# Which 3PT tiller do you prefer?



## Archdean (Jul 15, 2004)

If you have personal experience with 3 pt Tillers please give your likes and dislikes.
Specifically looking to purchase a tiller for a Kubota B7510 (17hp PTO)
All replies welcome (It's how we learn from each other)
Dean


----------



## Durwood (Sep 16, 2003)

Looking at the specs of some of them, the agco tillers for their tractors say they dig 8"s. Most i have seen will only go 6 or 7"s.

http://www.agcotractors.agcocorp.com/default.cfm?pid=1.9.12


----------



## psrumors (Apr 25, 2004)

I have a 6' KK and love it. You should be able to run their 4' comfortably.


----------



## Live Oak (Dec 22, 2003)

They are pricey and not always on sale but Land Pride makes a great tiller. I have the RTR 1558 tiller. Land Pride recently came out with a counter rotating tiller model that I think is the way to go in my opinion.


----------



## Michael (Sep 16, 2003)

I have a Kubota tiller, God only knows what model and it is about 25 years old, all the decals are worn off and the pervious owner did not say where he got it from. I suspect it might have a old gray market unit but it does a excellent job of cutting everything up and grinding it up so I have no complaints. I have found the tines for it at the Kubota dealer so I am happy and it goes down to about 8 inches in the loose stuff and will on the hardpan cut down to 4" on the first pass.


----------



## ducati996 (Dec 27, 2003)

Hi Arch,

I've seen your posts all over the net !! you will get many, many responses. You will find some mfgs. make the same tiller for others so sometimes people are actually talking about the same thing...

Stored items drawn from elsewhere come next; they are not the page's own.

-- ==== Sys2Proof/Machine/Size.lean ====
section
/-! DEFINITION. GET.TXFREE and GET.RXSIZE (42_size_query.md R194, R195). -/

namespace Sys2Proof.Machine

/-- GET.TXFREE: the double read of `REG_TX_FSR` into `RESULT` (42_size_query.md R194). -/
def execGetTxFree (s : State) : Host.Outcome State Fault Refusal :=
  issue 0x21 0 0 0 0 (fun p s => sizeStart p s.params.regTxFsr 0 .own s) s

/-- GET.RXSIZE: the double read of `REG_RX_RSR` into `RESULT` (42_size_query.md R195). -/
def execGetRxSize (s : State) : Host.Outcome State Fault Refusal :=
  issue 0x22 0 0 0 0 (fun p s => sizeStart p s.params.regRxRsr 0 .own s) s

end Sys2Proof.Machine
end

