/-- A whole read frame from the staged header on: `n + 5` turns. -/
theorem readFrame_run (h : s.lock.held = true) (ho : s.lock.owner = p) (hp : s.eng.ph = .idle)
    (hL : s.params.ctrl.ok = true) (hin : s.params.inlineMax ≤ 4)
    (hs : s.eng.staged = some (header s.params.ctrl .rd bsb off)) (hc : s.eng.count = n) (hn : 0 < n)
    (hm : n ≤ 65535) :
    let m := openMem s.params s.clocked s.mem s.free bsb off n
    ∃ e f, e.atRest ∧ turns p (n + 5) s = proceed p (memRead m (chipAddr bsb off 0) n)
      (afterCall p (readFrame s.params bsb off (memRead m (chipAddr bsb off 0) n)) m e f s) := by
  obtain ⟨e, f, hr, ht⟩ := readOpen_run (bsb := bsb) (off := off) h ho hin hc hn hm
  exact ⟨e, f, hr, by rw [turns_succ, turn_opens h ho hp hL hs, ht]⟩

/-- A whole write frame from its opening on: `n + 4` turns (40_transport.md R136). -/
theorem writeOpen_run (h : s.lock.held = true) (ho : s.lock.owner = p) (hc : s.eng.count = data.length)
    (hd : s.eng.data = data) (hn : 0 < data.length) (hm : data.length ≤ 65535) :
    ∃ e f, e.atRest ∧ turns p (data.length + 4) (openFrame .wr bsb off s) = proceed p []
      (afterCall p (writeFrame s.params bsb off data) (frameWrite s.params s.clocked s.mem s.free bsb off data) e f s) := by
  obtain ⟨b0, b1, b2, h0⟩ := openFrame_spec .wr bsb off s
  obtain ⟨e1, f1, t1, c1, p1, i1, s1, g1⟩ := header_run (L := s.params.ctrl) (dir := .wr) (bsb := bsb)
    (off := off) (n := data.length) (data := data) (s := { s with
      mem := openMem s.params s.clocked s.mem s.free bsb off data.length, free := s.free + 1
      eng := { s.eng with
        ph := .hdr, idx := 0, csn := false, staged := none
        hdr := header s.params.ctrl .wr bsb off, dir := .wr, bsb := bsb, off := off, sent := [], got := []
        bit := b0, sho := b1, mosi := b2 } }) h ho ⟨rfl, rfl, rfl, rfl, hc, hd, rfl, rfl⟩ rfl rfl rfl
  obtain ⟨e2, f2, t2, c2, p2, i2, s2⟩ := write_run (s := { s with
      mem := openMem s.params s.clocked s.mem s.free bsb off data.length, free := f1, eng := e1 })
    h ho c1 p1 i1 rfl (clk := s.clocked) rfl data.length (Nat.le_refl _) hn hm
  simp only [Nat.lt_irrefl, if_false, List.take_length, framePut_openMem] at t2 p2 i2 s2
  have hr : rdataOf s.params e2 = [] := by simp [rdataOf, c2.dir]
  have hs : slaveBytes s.params e2 = [] := by simp [slaveBytes, c2.dir]
  refine ⟨{ e2 with ph := .idle, idx := 0, csn := true, staged := none }, f2, ⟨rfl, rfl, rfl⟩, ?_⟩
  rw [h0, hc, show data.length + 4 = 3 + (data.length + 1) by omega, turns_add, turns_add, t1, t2]
  rw [show turns p 1 = turn p from rfl, turn_closes (by exact h) (by exact ho) (by exact p2)]
  simp only [hr, hs, s2, s1, writeFrame]
  rfl

/-- A whole write frame from the staged header on: `n + 5` turns. -/
theorem writeFrame_run (h : s.lock.held = true) (ho : s.lock.owner = p) (hp : s.eng.ph = .idle)
    (hL : s.params.ctrl.ok = true) (hs : s.eng.staged = some (header s.params.ctrl .wr bsb off))
    (hc : s.eng.count = data.length) (hd : s.eng.data = data) (hn : 0 < data.length)
    (hm : data.length ≤ 65535) :
    ∃ e f, e.atRest ∧ turns p (data.length + 5) s = proceed p []
      (afterCall p (writeFrame s.params bsb off data) (frameWrite s.params s.clocked s.mem s.free bsb off data) e f s) := by
  obtain ⟨e, f, hr, ht⟩ := writeOpen_run (bsb := bsb) (off := off) h ho hc hd hn hm
  exact ⟨e, f, hr, by rw [turns_succ, turn_opens h ho hp hL hs, ht]⟩

/-- A port whose transport call is about to run and whose step is `seq`. -/
def calling (p : Nat) (seq : Seq) (s : State) : State :=
  s.modPort p (fun q => { q with seq := seq, act := .rest, lockWait := 0 })

/-- A call that passes the argument checks makes the port ask for the lock (40_transport.md R131,
R133). -/
theorem xcall_ok {c : Call} {seq : Seq} (he : s.cfg.en = true) (ha : xferArgsOk s.params c.off c.count = true) :
    xcall p c seq s = s.modPort p (fun q => { q with seq := seq, act := .asking c, lockWait := 0 }) := by
  simp [xcall, he, ha]

/-- A call that does not pass them ends the operation `InvalidArgument` (40_transport.md R131). -/
theorem xcall_bad {c : Call} {seq : Seq} (h : (s.cfg.en && xferArgsOk s.params c.off c.count) = false) :
    xcall p c seq s = raise p .invalidArgument s := by
  simp [xcall, h]

/-- The first turn of a call on a free bus: the lock is granted and the frame staged
(40_transport.md R133). -/
theorem xcall_granted {c : Call} {seq : Seq} (hp : p < s.ports.length) (he : s.cfg.en = true)
    (ha : xferArgsOk s.params c.off c.count = true) (hl : s.lock.held = false) :
    turn p (xcall p c seq s) =
      { calling p seq s with
        lock := ⟨true, p⟩
        eng := { s.eng with
          staged := some (header s.params.ctrl c.dir c.bsb c.off), count := c.count, data := c.data } } := by
  rw [xcall_ok he ha, turn]
  simp [hl, port_modPort_same, hp, askTurn, grant, calling, modPort_modPort]

/-- What a call that passes the argument checks carries (40_transport.md R131). -/
theorem xferArgsOk_bounds (h : xferArgsOk s.params off n = true) :
    0 < n ∧ n ≤ 65535 ∧ off.toNat + n ≤ 65536 := by
  simp only [xferArgsOk, Bool.and_eq_true, decide_eq_true_eq] at h; omega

What I have found for attachments I dont bother with my dealer because I'm not very charitable. Of course actual work or attachments like a back hoe, or a new machine I deal with my dealer for example. 

You seem to be located near some well know dealers so you will save on tax and shipping....

Just a few places to search

Corriher
CCM

of course there are others, I find these guys offer Midwest (rake, Aerators) and Firstchoice products (tiller)...I find the price excellent and the quality surperb IMHO....

Duc


----------



## Durwood (Sep 16, 2003)

I believe TSC sells the KKs. I looked at them and they looked heavy duty. Last time i checked they had a 5' for around $1050.00 i believe.


----------



## Live Oak (Dec 22, 2003)

My father recently purchased a King Kutter tiller from TSC and is very satisfied with it. They are pretty good being that they are about half the price of the Deere or Land Pride.


----------